Today, let me tell you the story of another person who finds it hard to claim his divine potency. This happens to be my brother in law, John, one of the nicest guys you will ever meet. Two weeks ago, I had posted a message on face book requesting blessing for my new role as interim minister. And this is what my brother in law wrote:
You certainly have my prayers. As a layman, I don’t know if I’m qualified to give you a blessing unless you sneeze, so I’ll assume you did. Bless you Paul!

John is operating from the hierarchical system of the Catholic church where you have the Pope on the top, then you have the cardinals, archbishops, bishops, priests, deacons and lay people at the very bottom.
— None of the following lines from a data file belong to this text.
-- ==== Sys2Proof/Tests/Slice0.lean ====
section
/-! SUPPORT. Tests against 95_test_vectors.md, and for each statement with hypotheses a witness that meets them. Every expected
value is the spec's: a table of section 3, a program of section 4, or a worked example of 41_sha256_224.md R74. -/

namespace Sys2Proof.Tests

open Sys2Proof.Machine

/-! ## Helpers -/

/-- The `n` bytes that a hexadecimal numeral writes out. -/
def hex (n v : Nat) : Bytes := (List.range n).map fun i => BitVec.ofNat 8 (v / 256 ^ (n - 1 - i))

/-- The letter "a" `n` times. -/
def letters (n : Nat) : Bytes := List.replicate n 0x61

/-- `TOY4` (95 section 1), with the answers that 95 3.6, 3.7, P3 and P4 print. -/
def toy4 : Prp where
  handle := 1
  pb := 4
  encAnswers :=
    [(hex 4 0xa0a0a0a0, hex 4 0xb1c2d3e4), (hex 4 0xa1d3c1f7, hex 4 0xe4e32ae5), (hex 4 0xc4c208c6, hex 4 0xd32af908),
      (hex 4 0x000000ff, hex 4 0x11223244), (hex 4 0x00000100, hex 4 0x11233344), (hex 4 0x00000101, hex 4 0x11233444),
      (hex 4 0xa1a2ffff, hex 4 0xb32132e5), (hex 4 0xa1a20000, hex 4 0xb32233e5), (hex 4 0xa1a20001, hex 4 0xb32234e5)]
  decAnswers :=
    [(hex 4 0xb1c2d3e4, hex 4 0xa0a0a0a0), (hex 4 0xe4e32ae5, hex 4 0xa1d3c1f7), (hex 4 0xd32af908, hex 4 0xc4c208c6)]

/-- The answers of a permutation of one-byte blocks that adds `k`. -/
def adding (k : Nat) : List (Bytes × Bytes) := (List.range 256).map fun v => ([BitVec.ofNat 8 v], [BitVec.ofNat 8 (v + k)])

/-- A PRP of one-byte blocks, whole: `enc` adds 1 and `dec` subtracts it. -/
def toy1 : Prp where
  handle := 7
  pb := 1
  encAnswers := adding 1
  decAnswers := adding 255

/-- A PRP whose block does not fit `PB_MAX = 16`. -/
def tooWide : Prp where
  handle := 8
  pb := 17
  encAnswers := []
  decAnswers := []

/-- A PRP whose block is as wide as `PB_MAX`. -/
def widest : Prp where
  handle := 2
  pb := 16
  encAnswers := []
  decAnswers := []

/-- The test configuration. -/
def config : Config where
  pbMax := 16
  padRule := .literal
  prpTable := [toy4, toy1, widest, tooWide]

/-- A just-reset CORE in the test configuration. -/
def fresh : State := State.resetWith config

/-- A hash context with state words `h` and the bytes `bs` buffered. -/
def hashWith (h : Vector Word 8) (bs : Bytes) : State :=
  { fresh with
    hashValid := true
    hash := { h := h, partialBuf := writeAt (Vector.replicate 64 0) 0 bs, npartial := BitVec.ofNat 7 bs.length, blocks := 0 } }

/-- A CBC context on `TOY4` with this chain. -/
def cbcWith (chain : Bytes) : State := { fresh with cbcValid := true, cbc := { prp := 1, chain := chain } }

/-- A CTR context on `TOY4`. -/
def ctrWith (nonce : Bytes) (o w : BitVec 12) (keymat : Bytes) (nkeymat : BitVec 12) : State :=
  { fresh with
    ctrValid := true
    ctr := { prp := 1, nonce := nonce, counterOffset := o, counterWidth := w, keymat := keymat, nkeymat := nkeymat } }

/-- The step that serves a command word with its `din`. -/
def serve (w : Word) (input : Bytes) (s : State) : Out := step { s with pending := [.command w input] }

/-- What one looks at after a step. -/
def after {α : Type} (view : State → α) : Out → Option α
  | .next s => some (view s)
  | .fault _ => none
  | .refused _ => none

/-- The bytes and the completion code of the command, and STATUS. -/
def reply (s : State) : Bytes × BitVec 8 × Word := (s.dout, s.cc, s.status)

/-- The hash context's `H`, fill count and block count. -/
def hashView (s : State) : Vector Word 8 × BitVec 7 × BitVec 32 := (s.hash.h, s.hash.npartial, s.hash.blocks)

/-- The CTR context's counter block, window, reservoir and its count. -/
def ctrView (s : State) : Bytes × BitVec 12 × BitVec 12 × Bytes × BitVec 12 :=
  (s.ctr.nonce, s.ctr.counterOffset, s.ctr.counterWidth, s.ctr.keymat, s.ctr.nkeymat)

/-! ## Well-formedness: each check refuses an ill-formed command (R51) -/

theorem test_wf_sha256Update : (Instr.sha256Update 16777216).wf = false ∧ (Instr.sha256Update 16777215).wf = true := by decide
theorem test_wf_sha224Update : (Instr.sha224Update 16777216).wf = false ∧ (Instr.sha224Update 16777215).wf = true := by decide
theorem test_wf_cbcEncrypt : (Instr.cbcEncrypt 16777216).wf = false ∧ (Instr.cbcEncrypt 16777215).wf = true := by decide
theorem test_wf_cbcDecrypt : (Instr.cbcDecrypt 16777216).wf = false ∧ (Instr.cbcDecrypt 16777215).wf = true := by decide
theorem test_wf_ctrCipher : (Instr.ctrCipher 16777216).wf = false ∧ (Instr.ctrCipher 16777215).wf = true := by decide
theorem test_wf_ctrCustom_offset : (Instr.ctrCustom 4096 0).wf = false ∧ (Instr.ctrCustom 4095 0).wf = true := by decide
theorem test_wf_ctrCustom_width : (Instr.ctrCustom 0 4096).wf = false ∧ (Instr.ctrCustom 0 4095).wf = true := by decide

/-! ## Decoding: words written out from R46 to R52 (95 3.1) -/

theorem test_decode_sha256Init : decode 0b0001_0000_000000000000000000000000#32 = .ok .sha256Init := rfl
theorem test_decode_sha256Update : decode 0b0001_0001_111111111111111111111111#32 = .ok (.sha256Update 16777215) := rfl
theorem test_decode_sha256Final : decode 0b0001_0010_000000000000000000000000#32 = .ok .sha256Final := rfl
theorem test_decode_sha224Init : decode 0b0001_1000_000000000000000000000000#32 = .ok .sha224Init := rfl
theorem test_decode_sha224Update : decode 0b0001_1001_000000000000000000000011#32 = .ok (.sha224Update 3) := rfl
theorem test_decode_sha224Final : decode 0b0001_1010_000000000000000000000000#32 = .ok .sha224Final := rfl
theorem test_decode_cbcInit : decode 0b0010_0000_000000000000000000000001#32 = .ok (.cbcInit 1) := rfl
theorem test_decode_cbcEncrypt : decode 0b0010_0001_000000000000000000000011#32 = .ok (.cbcEncrypt 3) := rfl
theorem test_decode_cbcDecrypt : decode 0b0010_0010_000000000000000000000011#32 = .ok (.cbcDecrypt 3) := rfl
theorem test_decode_ctrInit : decode 0b0011_0000_000000000000000000000001#32 = .ok (.ctrInit 1) := rfl
theorem test_decode_ctrCipher : decode 0b0011_0001_000000000000000000000110#32 = .ok (.ctrCipher 6) := rfl
theorem test_decode_ctrCustom : decode 0b0011_0010_000000001100_000000000100#32 = .ok (.ctrCustom 12 4) := rfl
theorem test_decode_ctrDiscard : decode 0b0011_0011_000000000000000000000000#32 = .ok .ctrDiscard := rfl

/-- 95 3.1: the illegal words. -/
theorem test_decode_illegal :
    [0x00000000, 0x10000001, 0x12000020, 0x13000000, 0x17000000, 0x1B000000, 0x1F000000, 0x23000000, 0x2F000000, 0x33000001,
      0x34000000, 0x40000000, 0xF0000000, 0xFFFFFFFF].all (fun w => (decodeTableWord 32 w).isNone) = true := by decide

/-- 95 3.1: the encoder gives the table's words. -/
theorem test_encode :
    encode (.sha256Update 0) = 0x11000000 ∧ encode .sha224Final = 0x1A000000 ∧ encode (.cbcDecrypt 3) = 0x22000003 ∧
    encode (.ctrCustom 2 2) = 0x32002002 ∧ encode (.ctrCustom 0 16) = 0x32000010 ∧ encode .ctrDiscard = 0x33000000 := by
  decide

/-- A word placed by `withFetchWord` runs as the first command after reset. -/
theorem test_withFetchWord :
    after reply (step (State.reset.withFetchWord 32 0x10000000)) = some ([], 0, 0x00000002) ∧
    after reply (step (State.reset.withFetchWord 32 0x11000003)) = some ([], 2, 0x00000201) := by
  decide

/-! ## The byte operations -/

/-- 95 3.7, D-CTR-1. -/
theorem test_beInc :
    beInc (hex 4 0x000000ff) 0 4 = hex 4 0x00000100 ∧ beInc (hex 4 0xffffffff) 0 4 = hex 4 0 ∧
    beInc (hex 5 0xaabbffffcc) 2 2 = hex 5 0xaabb0000cc ∧ beInc (hex 4 0xaabbccdd) 1 0 = hex 4 0xaabbccdd := by
  decide

/-- 95 3.4, the corner of 90 C2. -/
theorem test_padZeroes :
    padZeroes .literal 55 = 64 ∧ padZeroes .minimal 55 = 0 ∧ padZeroes .literal 54 = 1 ∧ padZeroes .minimal 120 = 63 := by
  decide

/-- 95 3.1 and R56: a stream longer than one command holds. -/
theorem test_splitStream : chunksOf 3 3 (hex 7 0x01020304050607) = [hex 3 0x010203, hex 3 0x040506, hex 1 0x07] := by decide

/-! ## The hash commands -/

/-- P1, line 1. -/
theorem test_sha256Init : after hashView (serve 0x10000000 [] (hashWith iv224 (letters 3))) = some (iv256, 0, 0) := by
  decide

/-- R77. -/
theorem test_sha224Init : after hashView (serve 0x18000000 [] fresh) = some (iv224, 0, 0) := by decide

/-- 95 section 2, V3: the byte that fills the block compresses it once. -/
theorem test_sha256Update :
    after hashView (serve 0x11000001 (letters 1) (hashWith iv256 (letters 63))) =
      some (#v[0xdf5bb81c, 0xe81e0626, 0xfb45a894, 0x4fd40f31, 0xb25e6816, 0xd6d499c1, 0xab904929, 0x00635e66], 0, 1) := by
  decide +kernel

/-- P1, line 2, with the other variant's command (R87). -/
theorem test_sha224Update :
    after (fun s => (hashView s, s.hash.buffered)) (serve 0x19000003 (hex 3 0x616263) (hashWith iv256 [])) =
      some ((iv256, 3, 0), hex 3 0x616263) := by
  decide

/-- D-SHA-1. -/
theorem test_sha256Final :
    after reply (serve 0x12000000 [] (hashWith iv256 (hex 3 0x616263))) =
      some (hex 32 0xba7816bf8f01cfea414140de5dae2223b00361a396177a9cb410ff61f20015ad, 0, 2) := by
  decide +kernel

/-- D-SHA-3, `LITERAL`: 64 zeroes and two compressions. -/
theorem test_sha256Final_literal_corner :
    after State.dout (serve 0x12000000 [] (hashWith iv256 (letters 55))) =
      some (hex 32 0x8dae2213be49843815e7ced67d8cbe7da18847dca23ed21b3ad0647012178096) := by
  decide +kernel

/-- 95 section 2, V2. -/
theorem test_sha224Final :
    after State.dout (serve 0x1A000000 [] (hashWith iv224 [])) =
      some (hex 28 0xd14a028c2a3a2bc9476102bb288234c415a2b01f828ea62ac5b3e42f) := by
  decide +kernel

/-! ## The CBC commands -/

/-- P3, line 1. -/
theorem test_cbcInit :
    after (fun s => (s.cbc, s.status)) (serve 0x20000001 (hex 4 0xa0a1a2a3) fresh) = some (⟨1, hex 4 0xa0a1a2a3⟩, 4) := by
  decide

/-- 95 3.8: no PRP has handle 9; the one with handle 8 is wider than `PB_MAX`. -/
theorem test_cbcInit_faults :
    after reply (serve 0x20000009 (letters 2) fresh) = some ([], 3, 0x00000301) ∧
    after reply (serve 0x20000008 (letters 17) fresh) = some ([], 3, 0x00000301) := by
  decide

/-- D-CBC-1. -/
theorem test_cbcEncrypt :
    after (fun s => (s.dout, s.cbc.chain, s.prpTrace))
        (serve 0x21000003 (hex 12 0x000102031011121320212223) (cbcWith (hex 4 0xa0a1a2a3))) =
      some (hex 12 0xb1c2d3e4e4e32ae5d32af908, hex 4 0xd32af908,
        [⟨1, .enc, hex 4 0xa0a0a0a0⟩, ⟨1, .enc, hex 4 0xa1d3c1f7⟩, ⟨1, .enc, hex 4 0xc4c208c6⟩]) := by
  decide

/-- 95 3.8: a fault with zero blocks too. -/
theorem test_cbcEncrypt_uninit : after reply (serve 0x21000000 [] fresh) = some ([], 2, 0x00000201) := by decide

/-- D-CBC-2. -/
theorem test_cbcDecrypt :
    after (fun s => (s.dout, s.cbc.chain, s.prpTrace))
        (serve 0x22000003 (hex 12 0xb1c2d3e4e4e32ae5d32af908) (cbcWith (hex 4 0xa0a1a2a3))) =
      some (hex 12 0x000102031011121320212223, hex 4 0xd32af908,
        [⟨1, .dec, hex 4 0xb1c2d3e4⟩, ⟨1, .dec, hex 4 0xe4e32ae5⟩, ⟨1, .dec, hex 4 0xd32af908⟩]) := by
  decide

/-! ## The CTR commands -/

/-- P4, line 1: the window is the whole block, the reservoir is emptied, its bytes stay. -/
theorem test_ctrInit :
    after ctrView (serve 0x30000001 (hex 4 0xa1a2fffe) (ctrWith (hex 4 0) 2 2 (hex 4 0x11233344) 2)) =
      some (hex 4 0xa1a2fffe, 0, 4, hex 4 0x11233344, 0) := by
  decide

/-- D-CTR-2. -/
theorem test_ctrCipher :
    after (fun s => (s.dout, s.ctr.nonce, s.ctr.keymat, s.ctr.nkeymat, s.prpTrace))
        (serve 0x31000006 (hex 6 0) (ctrWith (hex 4 0x000000ff) 0 4 [] 0)) =
      some (hex 6 0x112232441123, hex 4 0x00000101, hex 4 0x11233344, 2,
        [⟨1, .enc, hex 4 0x000000ff⟩, ⟨1, .enc, hex 4 0x00000100⟩]) := by
  decide

/-- P4, line 6: the window wraps without a carry into the bytes before it. -/
theorem test_ctrCipher_window :
    after (fun s => (s.dout, ctrView s)) (serve 0x31000009 (hex 9 0) (ctrWith (hex 4 0xa1a2ffff) 2 2 [] 0)) =
      some (hex 9 0xb32132e5b32233e5b3, (hex 4 0xa1a20002, 2, 2, hex 4 0xb32234e5, 3)) := by
  decide

/-- P4, line 3: the reservoir stays. -/
theorem test_ctrCustom :
    after ctrView (serve 0x32002002 [] (ctrWith (hex 4 0xa1a2ffff) 0 4 (hex 4 0xb32131e5) 2)) =
      some (hex 4 0xa1a2ffff, 2, 2, hex 4 0xb32131e5, 2) := by
  decide

/-- 95 3.8 and D-CTR-6: the window must fit, and the sum does not wrap. -/
theorem test_ctrCustom_window :
    after reply (serve 0x32003002 [] (ctrWith (hex 4 0) 0 4 [] 0)) = some ([], 6, 0x00000609) ∧
    after reply (serve 0x32FFFFFF [] (ctrWith (hex 4 0) 0 4 [] 0)) = some ([], 6, 0x00000609) ∧
    after reply (serve 0x32004000 [] (ctrWith (hex 4 0) 0 4 [] 0)) = some ([], 0, 0x00000008) := by
  decide

/-- P4, line 5. -/
theorem test_ctrDiscard :
    after ctrView (serve 0x33000000 [] (ctrWith (hex 4 0xa1a2ffff) 2 2 (hex 4 0xb32131e5) 1)) =
      some (hex 4 0xa1a2ffff, 2, 2, hex 4 0xb32131e5, 0) := by
  decide

/-! ## Faults, refusal and reset (95 3.8) -/

theorem test_illegal_word :
    after reply (serve 0x00000000 [] fresh) = some ([], 1, 0x00000101) ∧
    after reply (serve 0x13000000 [] (hashWith iv256 [])) = some ([], 1, 0x00000103) := by
  decide

theorem test_halted :
    after reply (serve 0x10000000 [] ((ctrWith (hex 4 0) 0 4 [] 0).raiseFault .window)) = some ([], 0xFF, 0x00000609) := by
  decide

theorem test_reset :
    after (fun s => (s.cc, s.status)) (step { (ctrWith (hex 4 0) 0 4 [] 0).raiseFault .window with pending := [.reset] })
      = some (0, 0) := by
  decide

theorem test_read_status :
    after State.observed (step { (hashWith iv256 []).raiseFault .illegal with pending := [.readReg .status] })
      = some [.register .status 0x00000103] := by
  decide

/-- R43: a transaction with a wrong number of bytes has no step. -/
theorem test_malformed : serve 0x11000002 (letters 1) (hashWith iv256 []) = .refused (.malformedTransaction 2 1) := rfl

/-! ## Witnesses: for each statement with hypotheses, a state and operands that meet them -/

theorem after_some {α : Type} {view : State → α} {o : Out} {v : α} (h : after view o = some v) :
    ∃ t, o = .next t ∧ view t = v := by
  cases o with
  | next t => exact ⟨t, rfl, by simpa [after] using h⟩
  | fault r => simp [after] at h
  | refused r => simp [after] at h

/-- A running CORE in which all three contexts are VALID, at the ends of their ranges. -/
def busy : State :=
  { fresh with
    hashValid := true, cbcValid := true, ctrValid := true
    hash := { h := iv256, partialBuf := Vector.replicate 64 0x61, npartial := 63, blocks := 0xFFFFFFFF }
    cbc := { prp := 1, chain := hex 4 0xa0a1a2a3 }
    ctr := { prp := 1, nonce := hex 4 0xa1a2ffff, counterOffset := 2, counterWidth := 2, keymat := hex 4 0xb32131e5, nkeymat := 3 } }

/-- The same CORE after a fault. -/
def stopped : State := busy.raiseFault .window

/-- The same CORE with the CTR unit on `TOY1`. -/
def onToy1 : State := { busy with cbc := { prp := 7, chain := [0x10] } }

theorem toy4_bound : bindablePrp config 1 = some toy4 := by decide
theorem toy1_bound : bindablePrp config 7 = some toy1 := by decide +kernel
theorem toy4_lookup : lookupPrp config 1 = some toy4 := by decide
theorem toy1_lookup : lookupPrp config 7 = some toy1 := by decide +kernel

theorem busy_ctr_ok : busy.ctr.Ok config :=
  ⟨toy4, toy4_bound, by decide, by decide, by decide, fun _ => by decide⟩

theorem busy_inv : busy.Inv where
  hash _ := by unfold HashCtx.Ok; decide
  cbc _ := ⟨toy4, toy4_bound, by decide⟩
  ctr _ := busy_ctr_ok
  running _ := ⟨rfl, rfl⟩
  halted h := by cases h
  drained := rfl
The lay people have no merit, or status or capabilities. In that thinking you feel less than the priest or the pastor, personally unworthy and spiritually powerless.

Jesus did not call his followers lay people or servants. He called them friends (John 15:15). Jesus made no distinction between clergy and laity.

Jesus told his disciples to follow him. In order to follow somebody, we have to have the basic capacity within us to do that. For example, a cat cannot follow a bird, because the cat does not have the capacity to fly. For the same reason, a fish cannot follow a cow.

Let's say I have to take my car for repairs to a dealership in Coconut Creek. So I tell my wife Judy to follow me to the dealership. I don't expect her to walk behind my car. It is assumed she will drive her car because she has the capacity to do that.

When Jesus asked his disciples to follow him, he knew that they are capable of doing it. They did it with the power that God gave them to do it. That is what made Apostle Paul to proclaim: “I can do all things through Christ who strengthens me” (Phil 4:13)

We can do it too, but we have to engage in tenacious discipleship, which means, persistent, tireless, steadfast, untiring, unwavering, unyielding discipleship. In addition to that meaning, I have used tenacious as a play on words.

Tenacious discipleship has to be a conscious discipleship. We have to make a conscious choice to follow Jesus, through consistent practice of prayer, meditation, scripture reading and communal worship. There are ten principles that will make our discipleship tenacious and conscious. That is why TENacious is typed with TEN in capital letters. I hope to explain each of those principles in ten upcoming sermons.
Let me end with these parting words of Jesus: “Very truly I tell you, whoever believes in me will do the works I have been doing, and they will do even greater things than these, because I am going to the Father” (John 14:12)

Jesus wants us to do greater things than he hid. And we say, no way, that is impossible, because we are sinners. And Jesus says, yes way, because I am going to empower you to do that.

This week, I like you to repeat these words several times, every day:

I can do everything through Christ who strengthens me.